[Stored data]
^^^^^^^^

-- ==== Sys2Proof/Machine/Decoder.lean ====
section
/-! DEFINITION. The bitstream decoder DSTART, DBIT, DEND (46_decoder.md rules R200 to R203). -/

namespace Sys2Proof.Machine

/-- DSTART (R200). -/
def execDstart (s : State) : Host.Outcome State Fault Refusal :=
  running s <|
  check (s.treeValid = true) .seq .dstart s <|
  commit .dstart s (readEntry .node s.node s.root.toNat) fun e => s.setWalk s.root true (haltsAt e) false

/-- The child a bit leads to: "Bit 0 moves to the left child, bit 1 to the right child" (R201). -/
def Node.child (e : Node) (bit : Byte) : NodeIndex := if bit = 0 then e.left else e.right

/-- One bit of the walk (R201): the next `CUR`, and the byte emitted where the child is a leaf. -/
def walkBit (nodes : Memory Node) (root cur : NodeIndex) (bit : Byte) : Except Stop (NodeIndex × List Byte) :=
  match readEntry .node nodes cur.toNat with
  | .error x => .error x
  | .ok e =>
    match readEntry .node nodes (e.child bit).toNat with
    | .error x => .error x
    | .ok d =>
      match d.kind with
      | .leaf => .ok (root, [d.sym])
      | .internal => .ok (e.child bit, [])

/-- DBIT (R201); with DEC_HALT set it has no effect (R203). -/
def execDbit (bit : Byte) (s : State) : Host.Outcome State Fault Refusal :=
  running s <|
  check (s.decActive = true) .seq (.dbit bit) s <|
  check (bitOperand bit) .range (.dbit bit) s <|
  if s.decHalt = true then .next s
  else commit (.dbit bit) s (walkBit s.node s.root s.cur bit) fun r => (s.setCur r.1).emitBytes r.2

/-- DEND (R202). -/
def execDend (s : State) : Host.Outcome State Fault Refusal :=
  running s <|
  check (s.decActive = true) .seq .dend s <|
  .next (s.setWalk s.root false s.decHalt (partWay s))

end Sys2Proof.Machine
end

^^^^^^^^

* ACTIVITY *
Extract from the records above the lines from the one containing "DSTART (R200). -/" to the one containing "def Node.child (e", both lines included, exactly as they appear and with nothing else.

* TASK SOLUTION *
/-- DSTART (R200). -/
def execDstart (s : State) : Host.Outcome State Fault Refusal :=
  running s <|
  check (s.treeValid = true) .seq .dstart s <|
  commit .dstart s (readEntry .node s.node s.root.toNat) fun e => s.setWalk s.root true (haltsAt e) false

/-- The child a bit leads to: "Bit 0 moves to the left child, bit 1 to the right child" (R201). -/
def Node.child (e : Node) (bit : Byte) : NodeIndex := if bit = 0 then e.left else e.right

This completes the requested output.